_Requirement_: A single count is required: the lines of the data below in which the word "identity" occurs.

_Data shown_:
-- ==== Sys2Proof/Machine/Balls.lean ====
section
/-! DEFINITION. What the balls carry, computed from the state (R30, R43, R45, R51, R79, R508, Tables BR.4 and BR.7). No command
changes a ball but through the state these functions read. -/

namespace Sys2Proof.Machine

/-- A signal ball of Tables BR.1 to BR.3; one name stands for both legs of a differential pair. Lane 4 of a port is its clock lane,
and `tx` marks the pairs that the engine drives. -/
inductive Ball where
  | csi (p : PortId) (lane : Fin 5)
  | ln (l : Fin 8)
  | lc (c : Fin 16)
  | ls (c : Fin 16)
  | ltEn | ltFaultN
  | aa (i : Fin 8)
  | ab (i : Fin 16)
  | vref (c : Conv)
  | start (c : Conv)
  | urg (c : Conv)
  | vqClk | vqSelN
  | vqA (i : Fin 14)
  | vqD (i : Fin 16)
  | vqPar | vqAct | usbDp | usbDn | usbVbus
  | usbSs (tx : Bool)
  | mor (m : MorId) (lane : Fin 2) (tx : Bool)
  | pl (lane : Fin 2) (tx : Bool)
  | serRcal | plHb | utx | urx | ude | syncIn | syncOut
  | scn (i : Fin 3)
  | scnLatch | sleepReq | freezeN | resetN | wake | pwrOk | ready | faultN | rmCk | rmCsN
  | rmIo (i : Fin 4)
  | st (i : Fin 20)
  | xin | xout | xsIn | xsOut | tck | trstN | tms | tdi | tdo
  deriving DecidableEq, Repr

/-- What the engine puts on a ball. -/
inductive BallLevel where
  /-- Not driven; an open-drain ball is released. -/
  | highZ
  | low
  | high
  /-- Driven from the update stage of the boundary register, at the cell the BSDL file gives (R511, R513). -/
  | cell
  /-- An LC driver at this output code. -/
  | code (n : Nat)
  /-- A test source: 100 uA into a matrix pin (R178), 25 uA into a strap (R72). -/
  | source
  /-- A reference buffer on a VREF ball, or the calibration reference on SER_RCAL. -/
  | buffer
  /-- The transfers of the unit in use: SerDes blocks, USB packets, the clock and the address of a flash read. -/
  | bus
  /-- A SerDes transmitter in electrical idle. -/
  | idle
  /-- An oscillator that runs. -/
  | runs
  deriving DecidableEq, Repr

/-- What pulls a ball inside the engine, in kilohms (Table BR.4); `usb` is the pull-up by which an attached function shows
itself. -/
inductive Pull where
  | none
  | up (k : Nat)
  | down (k : Nat)
  | usb
  deriving DecidableEq, Repr

/-- A driven level. -/
def BallLevel.drive (b : Bool) : BallLevel := if b then .high else .low

/-- A driven level, or none. -/
def BallLevel.ofBit (b : Option Bool) : BallLevel :=
  match b with
  | some v => .drive v
  | none => .highZ

/-- An open-drain ball: pulled low or released. -/
def BallLevel.openDrain (pull : Bool) : BallLevel := if pull then .low else .highZ

/-- The ball belongs to a unit that the variant does not have (R51, Table BR.7). -/
def ballAbsent (v : Variant) (b : Ball) : Bool :=
  match v, b with
  | .evr8480, _ => false
  | .evr8460, .csi p _ => decide (2 ≤ p.val)
  | .evr8460, .mor m _ _ => decide (2 ≤ m.val)
  | .evr8460, .usbSs _ => true
  | .evr8460, _ => false
  | .evr8440, .csi p _ => decide (1 ≤ p.val)
  | .evr8440, .ln l => decide (4 ≤ l.val)
  | .evr8440, .vref c => decide (c = .a)
  | .evr8440, .start c => decide (c = .a)
  | .evr8440, .urg c => decide (c = .a)
  | .evr8440, .mor _ _ _ | .evr8440, .pl _ _ | .evr8440, .plHb | .evr8440, .usbSs _ | .evr8440, .aa _ => true
  | .evr8440, _ => false

/-! ### The column in force -/

/-- The condition that a column of Table BR.4 names (R45). -/
inductive BallRow where
  | reset | sleep | standby | active
  /-- The test state, under the instruction in the instruction register. -/
  | test
  deriving DecidableEq, Repr

/-- The column of Table BR.4 in force once the trowels run: pair standby or active.
Log 37 (DEDUCED). -/
def State.roleRow (s : State) : BallRow := if s.activeRole then .active else .standby

/-- The column of Table BR.4 in force for the units that trowel start brings into use; a halt before that step leaves them in
their Reset state (R79).
Log 37 (DEDUCED). -/
def State.ballRow (s : State) : BallRow :=
  match s.phase with
  | .held | .xrefWait | .xrefFatal | .thermal => .reset
  | .booting | .halted => if s.boot.started then s.roleRow else .reset
  | .running | .sleepEntry => s.roleRow
  | .asleep | .waking => .sleep
  | .test => .test

/-- The column in force for the lamp matrix: boot step 8 drives it whatever the role, courses follow the role from the end of that
step on, and an engine that halts with a pair role lets go of it (R148, R179, R186).
Log 37 (DEDUCED). -/
def State.lampRow (s : State) : BallRow :=
  match s.phase with
  | .booting => if s.neighTesting then (if s.matrixLines.isSome then .active else .reset) else s.ballRow
  | .halted => if s.pairRole.isSome then .standby else s.ballRow
  | _ => s.ballRow

/-- The cell-driven level in the test state: the boundary register under EXTEST and CLAMP, high-impedance under HIGHZ,
the Reset state otherwise (R508). -/
def State.testLevel (s : State) (reset : BallLevel) : BallLevel :=
  match s.tap.ir with
  | .extest | .extestPulse | .extestTrain | .clamp => .cell
  | .highz => .highZ
  | .samplePreload | .idcode | .bbRead | .mbist | .fieldScan | .bypass => reset

/-! ### The lamp matrix -/

/-- The off level of the strapped gate polarity; with the matrix strapped off no polarity is selected and the balls stay
high-impedance. -/
def State.gateLevel (s : State) (on : Bool) : BallLevel :=
  match s.matrixLines with
  | none => .highZ
  | some (highOn, _) => .drive (if highOn then on else !on)

/-- LN `l` in its Reset state: high-impedance while PWR_OK is low and until the strap sample, then at the off level.
Log 35 (DEDUCED). -/
def State.gateReset (s : State) : BallLevel :=
  if s.pins.pwrOk && s.boot.strapDone then s.gateLevel false else .highZ

/-- The gate of line `l` is on: the active window of a course on that line, neither dark nor blanked (R152, R153, R173). -/
def State.gateOn (s : State) (l : Nat) : Bool :=
  decide (s.light.stage = .active) && s.lampsOpen && s.lineOn l
    && (match s.light.course with
      | some c => decide (c.line = l) && !c.dark
      | none => false)

/-- The matrix pin into which the neighbour test drives its source: in boot step 8, or in a slot of a sweep (R178 to R180). -/
def State.testPin (s : State) : Option Nat :=
  if s.neighTesting then s.bootPin else if s.sweepSlot && s.activeRole then s.light.sweepPin else none

/-- LN `l` (R30, R51, R148, R150, R179, R186, Table BR.4).
Log 35 (DEDUCED). -/
def State.lnLevel (s : State) (l : Nat) : BallLevel :=
  if decide (s.identity.variant = .evr8440) && decide (4 ≤ l) then .highZ
  else
    match s.lampRow with
    | .reset => s.gateReset
    | .sleep => s.gateLevel false
    | .standby => .highZ
    | .active => if s.testPin = some (32 + l) then .source else s.gateLevel (s.gateOn l)
    | .test => if s.pins.ltEn then s.testLevel s.gateReset else s.gateLevel false

/-- The output code of LC `c`, `none` where the driver is off; in boot step 8 every column is at code 0 (R179), and in the test
state the drivers are off (R508).
Log 37 (DEDUCED). -/
def State.lcCode (s : State) (c : Nat) : Option Nat :=
  match s.lampRow with
  | .active => some (if s.lampsOpen && !s.neighTesting then (s.light.codes[c]?).getD 0 else 0)
  | .reset | .sleep | .standby | .test => none

/-- LC `c`: its driver, or the test source (R178, Table BR.4). -/
def State.lcLevel (s : State) (c : Nat) : BallLevel :=
  match s.lcCode c with
  | some n => if s.testPin = some c then .source else .code n
  | none => .highZ

/-- LS `c`: high-impedance but for the test source (R178, Table BR.4). -/
def State.lsLevel (s : State) (c : Nat) : BallLevel :=
  if decide (s.lampRow = .active) && decide (s.testPin = some (16 + c)) then .source else .highZ

/-- LT_FAULT_N (R183); Table BR.4 has it released in reset, in sleep and in pair standby.
Log 36 (DEDUCED). -/
def State.ltFaultLevel (s : State) : BallLevel :=
  match s.lampRow with
  | .active => .openDrain s.balls.ltFaultLow
  | .test => s.testLevel .highZ
  | .reset | .sleep | .standby => .highZ

/-! ### Status balls -/

/-- READY (R80). -/
def State.readyLevel (s : State) : BallLevel :=
  match s.ballRow with
  | .active | .standby => .drive s.balls.ready
  | .test => s.testLevel .low
  | .reset | .sleep => .low

/-- FAULT_N (R70, R83). -/
def State.faultLevel (s : State) : BallLevel :=
  match s.ballRow with
  | .active | .standby => .openDrain s.balls.faultLow
  | .test => s.testLevel .highZ
  | .reset => .openDrain (decide (s.phase = .xrefFatal) || (decide (s.phase = .halted) && s.balls.faultLow))
  | .sleep => .highZ

/-- SYNC_OUT. -/
def State.syncOutLevel (s : State) : BallLevel :=
  match s.ballRow with
  | .active | .standby => .drive s.balls.syncOut
  | .test => s.testLevel .low
  | .reset | .sleep => .low

/-- PL_HB: driven high for 40 ns of a heartbeat pulse of an active engine with a role and low for the 10 ns after it,
released otherwise; absent on the EVR-8440 (R51, R419, R423, R538). -/
def State.hbLevel (s : State) : BallLevel :=
  if s.identity.variant = .evr8440 then .highZ
  else
    match s.ballRow with
    | .active => if s.balls.hbLeft = 0 then .highZ else .drive (decide (4 < s.balls.hbLeft))
    | .test => s.testLevel .highZ
    | .reset | .sleep | .standby => .highZ

/-! ### The serial line -/

/-- UTX: push-pull, or open-drain on the party line of modes 3 and 4; released where the engine does not drive the line (R370,
R397, Table SL.1). -/
def State.utxLevel (s : State) : BallLevel :=
  match s.ballRow with
  | .active =>
    if !s.serLive then .highZ
    else if s.strap 10 = 3 ∨ s.strap 10 = 4 then .openDrain (!s.serSends)
    else .drive s.serSends
  | .test => s.testLevel .highZ
  | .reset | .sleep | .standby => .highZ

/-- UDE: high exactly during bits sent low through a transceiver, and driven low in the other modes (R370, Table SL.1). -/
def State.udeLevel (s : State) : BallLevel :=
  match s.ballRow with
  | .active =>
    if !s.serLive then .highZ
    else .drive ((decide (s.strap 10 = 5) || decide (s.strap 10 = 6)) && !s.serSends)
  | .test => s.testLevel .highZ
  | .reset | .sleep | .standby => .highZ

/-! ### The recipe flash -/

/-- RM_CS_N: low through an access, high otherwise, high-impedance while PWR_OK is low; an access that a low PWR_OK or RESET_N cuts
short ends with it (R61, R79, R86, Table BR.4). -/
def State.rmCsLevel (s : State) : BallLevel :=
  let l : BallLevel := if !s.pins.pwrOk then .highZ else .drive s.flashAccess.isNone
  if s.phase = .test then s.testLevel l else l

/-- RM_CK: the clock of an access, low otherwise, high-impedance while PWR_OK is low (R79, Table BR.4). -/
def State.rmCkLevel (s : State) : BallLevel :=
  let l : BallLevel := if !s.pins.pwrOk then .highZ else if s.flashAccess.isSome then .bus else .low
  if s.phase = .test then s.testLevel l else l

/-- RM_IO0 carries the instruction and the address of a read; the engine drives none of RM_IO1 to RM_IO3 in any phase of the reads
it issues, whose instruction and address go out on one line (R86, Table SR.6). -/
def State.rmIoLevel (s : State) (i : Nat) : BallLevel :=
  let l : BallLevel := if decide (i = 0) && s.flashAccess.isSome then .bus else .highZ
  if s.phase = .test then s.testLevel l else l

/-! ### SerDes and USB -/

/-- A transmitting SerDes pair: idle, or carrying its link (Table BR.4). -/
def State.serdesLevel (s : State) (on : Bool) : BallLevel :=
  match s.ballRow with
  | .active | .standby => if on && decide (s.phase ≠ .halted) then .bus else .idle
  | .test => s.testLevel .idle
  | .reset | .sleep => .idle

/-- The function is attached at SuperSpeed. -/
def State.usbSsOn (s : State) : Bool := s.usb.attached && decide (s.usb.speed = 3)

/-- USB_DP and USB_DN: the function's signalling while it is attached on them; a halted engine attaches too (R83, R349). -/
def State.usbLevel (s : State) : BallLevel :=
  if s.phase = .test then s.testLevel .highZ
  else if s.usb.attached && !s.usbSsOn then .bus else .highZ

/-! ### Converters and oscillators -/

/-- VREF_x: the reference buffer is on while REF_EN holds it on or a calibration turns it on, and off in reset and in sleep; an
external reference drives the ball itself (R192, R195, Table BR.4). -/
def State.vrefLevel (s : State) (c : Conv) : BallLevel :=
  let x := s.adc c
  let on := (s.getB (Fld.adcRefEn c) 0 && s.enabledAt (Fld.adcEnable c)) || x.calibrating
  match s.ballRow with
  | .active | .standby => if on && decide (s.strap (match c with | .a => 16 | .b => 17) ≠ 2) then .buffer else .highZ
  | .reset | .sleep | .test => .highZ

/-- The crystal oscillator on XIN and XOUT runs but in sleep (Tables BR.4 and SR.13). -/
def State.xinRuns (s : State) : Bool := decide (s.phase ≠ .asleep)

/-! ### Every ball -/

/-- What the engine puts on a ball that its variant has (Table BR.4). -/
def State.presentLevel (s : State) (b : Ball) : BallLevel :=
  match b with
  | .ln l => s.lnLevel l.val
  | .lc c => s.lcLevel c.val
  | .ls c => s.lsLevel c.val
  | .ltFaultN => s.ltFaultLevel
  | .vref c => s.vrefLevel c
  | .vqD i =>
    if s.phase = .test then s.testLevel .highZ
    else .ofBit ((if i.val < 8 then s.vqBalls.2.1 else s.vqBalls.1).map fun x => x.getLsbD (i.val % 8))
  | .vqPar => if s.phase = .test then s.testLevel .highZ else .ofBit s.vqBalls.2.2
  | .vqAct => if s.phase = .test then s.testLevel .highZ else .ofBit s.vqAct
  | .usbDp | .usbDn => s.usbLevel
  | .usbSs tx => if tx then s.serdesLevel s.usbSsOn else .highZ
  | .mor m _ tx => if tx then s.serdesLevel (s.morRuns m) else .highZ
  | .pl _ tx => if tx then s.serdesLevel s.pairRuns else .highZ
  | .serRcal => .buffer
  | .plHb => s.hbLevel
  | .utx => s.utxLevel
  | .ude => s.udeLevel
  | .syncOut => s.syncOutLevel
  | .ready => s.readyLevel
  | .faultN => s.faultLevel
  | .rmCk => s.rmCkLevel
  | .rmCsN => s.rmCsLevel
  | .rmIo i => s.rmIoLevel i.val
  | .st _ => if decide (s.phase = .booting) && !s.boot.strapDone then .source else .highZ
  | .xin | .xout => if s.xinRuns then .runs else .highZ
  | .xsIn | .xsOut => .runs
  /- Driven only while shifting, which lies within a scan command (Table BR.4). -/
  | .tdo => .highZ
  | .csi _ _ | .ltEn | .aa _ | .ab _ | .start _ | .urg _ | .vqClk | .vqSelN | .vqA _ | .usbVbus | .urx | .syncIn | .scn _
  | .scnLatch | .sleepReq | .freezeN | .resetN | .wake | .pwrOk | .tck | .trstN | .tms | .tdi => .highZ

/-- What the engine puts on a ball; a ball of an absent unit is high-impedance (R45, R51). -/
def State.ballLevel (s : State) (b : Ball) : BallLevel :=
  if ballAbsent s.identity.variant b then .highZ else s.presentLevel b

/-- The pull inside the engine on a ball; none on a ball of an absent unit (R46, R51, Table BR.4). -/
def State.ballPull (s : State) (b : Ball) : Pull :=
  if ballAbsent s.identity.variant b then .none
  else
    match b with
    | .lc _ => .down 20
    | .ltEn | .tck | .trstN => .down 100
    | .freezeN | .resetN | .tms | .tdi => .up 100
    | .rmIo _ => .up 50
    | .plHb | .wake => if s.ballRow = .reset then .down 100 else .none
    | .usbDp | .usbDn => if s.usb.attached && decide (s.phase ≠ .test) then .usb else .none
    | _ => .none

/-- The engine terminates a ball: a lane of a camera port as chapter "Camera ingress" has it, and every receiving SerDes pair
(R51, R225, R250, Table BR.4). -/
def State.ballTerminated (s : State) (b : Ball) : Bool :=
  !ballAbsent s.identity.variant b && (match b with
    | .csi p lane => s.laneTerminated p lane
    | .mor _ _ tx | .pl _ tx | .usbSs tx => !tx
    | _ => false)

end Sys2Proof.Machine
end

_Final answer_: 5